Dear AC and reviewers;
We are concerned because we have not yet received a response from the reviewers and have heard that discussions between reviewers and authors have already started on other papers. We have responded to all of the reviewers' perfectly and additional experiments have supported our theory. Therefore, we believe that all of the reviewer's concerns have been addressed.
This paper uses NTK theory to analyze the training dynamics of the two-stage “linear probing then fine-tuning” (LP-FT) method, and tries to explain why LP-FT consistently outperforms LP or FT alone for both ID and OOD data. This analysis decomposes the NTK matrix into two components, highlighting the importance of the linear head norm alongside the prediction accuracy at the start of the FT stage.

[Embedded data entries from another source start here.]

-- ==== Sys2Proof/Tests/Slice0.lean ====
section
/-! SUPPORT. The model's own tests. Expected results come from spec/95_test_vectors.md (V and P numbers), from
the examples inside the rules, or from a word written out by hand from spec/30_encoding.md. The last part holds,
for every obligation with hypotheses, a witness that meets them. -/

namespace Sys2Proof.Tests

set_option Elab.async false

open Sys2Proof.Machine Sys2Proof.Safety

/-! ### Helpers -/

/-- The state after a command; every command answers one. -/
def after (i : Instr) (s : State) : State :=
  match exec i s with
  | .next t => t
  | .fault _ => s
  | .refused _ => s

/-- 64 cells from a list, the rest 0. -/
def tile (l : List Int) : Vector Half 64 := Vector.ofFn fun i => BitVec.ofInt 16 (l.getD i 0)

/-- A tile, 0 but for one cell. -/
def spike (k : Nat) (x : Int) : Vector Half 64 := Vector.ofFn fun i => if i.val = k then BitVec.ofInt 16 x else 0

/-- A tile of equal cells. -/
def flat (x : Int) : Vector Half 64 := Vector.replicate 64 (BitVec.ofInt 16 x)

/-- The cells of a tile as integers. -/
def cells (t : Vector Half 64) : List Int := t.toList.map BitVec.toInt

/-- A fresh reader of some bytes. -/
def source (l : List Byte) : BitReader := ⟨0, 0, l, 0⟩

/-- Some codewords, each as symbol byte, length and code; every other symbol byte has none. -/
def table (l : List (Byte × Nat × Half)) : HuffTable :=
  l.foldl (fun tbl p => tbl.set p.1.toNat ⟨p.2.1, p.2.2⟩ p.1.isLt) HuffTable.empty

/-- Table `TD` of 95 Part 2, as the rule R163 example prints it. -/
def td : HuffTable := table [(0, 2, 0), (1, 3, 2), (2, 3, 3), (3, 3, 4), (4, 3, 5), (5, 3, 6), (6, 4, 14),
  (7, 5, 30), (8, 6, 62), (9, 7, 126), (10, 8, 254), (11, 9, 510)]

/-- Table `TA` of 95 Part 2. -/
def ta : HuffTable := table [(0x00, 2, 0), (0x01, 2, 1), (0x03, 3, 4), (0x04, 3, 5), (0x06, 4, 12), (0x21, 4, 13),
  (0x32, 4, 14), (0xF0, 5, 30)]

/-- Reset, with `TD` in `HT[0]` and `TA` in `HT[1]`: the end of program P0, but for the staging. -/
def booted : State := { State.reset with ht := #v[td, ta, HuffTable.empty, HuffTable.empty] }

/-- A staging from a list of counts and a list of symbols, the rest 0. -/
def staged (counts : List Nat) (syms : List Byte) : State :=
  { State.reset with hcnt := Vector.ofFn fun i => counts.getD i 0, hsym := Vector.ofFn fun i => syms.getD i 0 }

/-- A symbol buffer from a list. -/
def buffered (l : List (Byte × Half)) (s : State) : State :=
  { s with symRs := Vector.ofFn fun i => (l.map Prod.fst).getD i 0,
           symAmp := Vector.ofFn fun i => (l.map Prod.snd).getD i 0, symCnt := l.length }

/-- Reset with a fault recorded. -/
def locked : State := { State.reset with fault := some .eof, faultInfo := 0x04610000 }

/-! ### Well-formedness: the one check, and a term it refuses -/

theorem test_dcdiff_component_3_is_ill_formed : (Instr.dcdiff 3).wf = false := by decide
theorem test_dcundiff_component_3_is_ill_formed : (Instr.dcundiff 3).wf = false := by decide
theorem test_dcdiff_component_2_is_well_formed : (Instr.dcdiff 2).wf = true := by decide

/-! ### Decoding: a word of every row, written out from R81 to R83 (major, fn, sel, imm) -/

theorem test_decode_nop : decode 0b0000_00000000_0000_0000000000000000 = .ok .nop := by decide
theorem test_decode_framereset : decode 0b0000_00000001_0000_0000000000000000 = .ok .framereset := by decide
theorem test_decode_lshift : decode 0b0000_00010000_0000_0000000000000000 = .ok .lshift := by decide
theorem test_decode_unshift : decode 0b0000_00010001_0000_0000000000000000 = .ok .unshift := by decide
theorem test_decode_fdct : decode 0b0000_00010010_0000_0000000000000000 = .ok .fdct := by decide
theorem test_decode_idct : decode 0b0000_00010011_0000_0000000000000000 = .ok .idct := by decide
theorem test_decode_quant : decode 0b0000_00100000_0001_0000000000000000 = .ok (.quant 1) := by decide
theorem test_decode_dequant : decode 0b0000_00100001_0001_0000000000000000 = .ok (.dequant 1) := by decide
theorem test_decode_zigzag : decode 0b0000_00110000_0000_0000000000000000 = .ok .zigzag := by decide
theorem test_decode_izigzag : decode 0b0000_00110001_0000_0000000000000000 = .ok .izigzag := by decide
theorem test_decode_dcdiff : decode 0b0000_00110010_0010_0000000000000000 = .ok (.dcdiff 2) := by decide
theorem test_decode_dcundiff : decode 0b0000_00110011_0001_0000000000000000 = .ok (.dcundiff 1) := by decide
theorem test_decode_acrle : decode 0b0000_00110100_0000_0000000000000000 = .ok .acrle := by decide
theorem test_decode_acunrle : decode 0b0000_00110101_0000_0000000000000000 = .ok .acunrle := by decide
theorem test_decode_htbuild : decode 0b0000_01000000_0011_0000000000000000 = .ok (.htbuild 3) := by decide
theorem test_decode_hencsym : decode 0b0000_01000001_0001_0000000011110000 = .ok (.hencsym 1 0xF0) := by decide
theorem test_decode_hdecsym : decode 0b0000_01000010_0010_0000000000000000 = .ok (.hdecsym 2) := by decide
theorem test_decode_hencdc : decode 0b0000_01000011_0001_0000000000000000 = .ok (.hencdc 1) := by decide
theorem test_decode_hdecdc : decode 0b0000_01000100_0010_0000000000000000 = .ok (.hdecdc 2) := by decide
theorem test_decode_hencac : decode 0b0000_01000101_0011_0000000000000000 = .ok (.hencac 3) := by decide
theorem test_decode_hdecac : decode 0b0000_01000110_0001_0000000000000000 = .ok (.hdecac 1) := by decide
theorem test_decode_putbits : decode 0b0000_01010000_0010_0000000000000101 = .ok (.putbits 2 5) := by decide
theorem test_decode_getbits : decode 0b0000_01010001_1111_0000000000000000 = .ok (.getbits 15) := by decide
theorem test_decode_bwflush : decode 0b0000_01010010_0000_0000000000000000 = .ok .bwflush := by decide
theorem test_decode_wr : decode 0b0001_000001000101_1111111111111101 = .ok (.wr 0x045 0xFFFD) := by decide
theorem test_decode_rd : decode 0b0010_001111000000_0000000000000000 = .ok (.rd 0x3C0) := by decide

/-- V51: words that are no command, one for each reason of R86. -/
theorem test_illegal_words :
    decode 0x30000000 = .error .badMajor ∧ decode 0xF0000000 = .error .badMajor ∧
    decode 0x00200000 = .error .badFunction ∧ decode 0x0FF00000 = .error .badFunction ∧
    decode 0x00000001 = .error .unusedBits ∧ decode 0x00010000 = .error .unusedBits ∧
    decode 0x01010000 = .error .unusedBits ∧ decode 0x02020000 = .error .badSelect ∧
    decode 0x03230000 = .error .badSelect ∧ decode 0x03330000 = .error .badSelect ∧
    decode 0x04040000 = .error .badSelect ∧ decode 0x04110100 = .error .unusedBits ∧
    decode 0x05110001 = .error .unusedBits ∧ decode 0x05200001 = .error .unusedBits ∧
    decode 0x2000FFFF = .error .readData := by decide

/-! ### System -/

/-- V52: under fault lock NOP is ignored and reports the fault. -/
theorem test_nop_under_lock : after .nop locked = { locked with record := some ⟨1, 0⟩ } := rfl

The reviewers agree that this paper presents a solid theoretical contribution. The empirical evidence adds to the contribution of this paper.
The concerns mentioned by the reviewers are mostly about the presentations. A reviewer asked for experiments on additional models, and the results on T5 model were added during the discussion period. The same applies to SQuAD, which also strengthened the generalizability of the finding.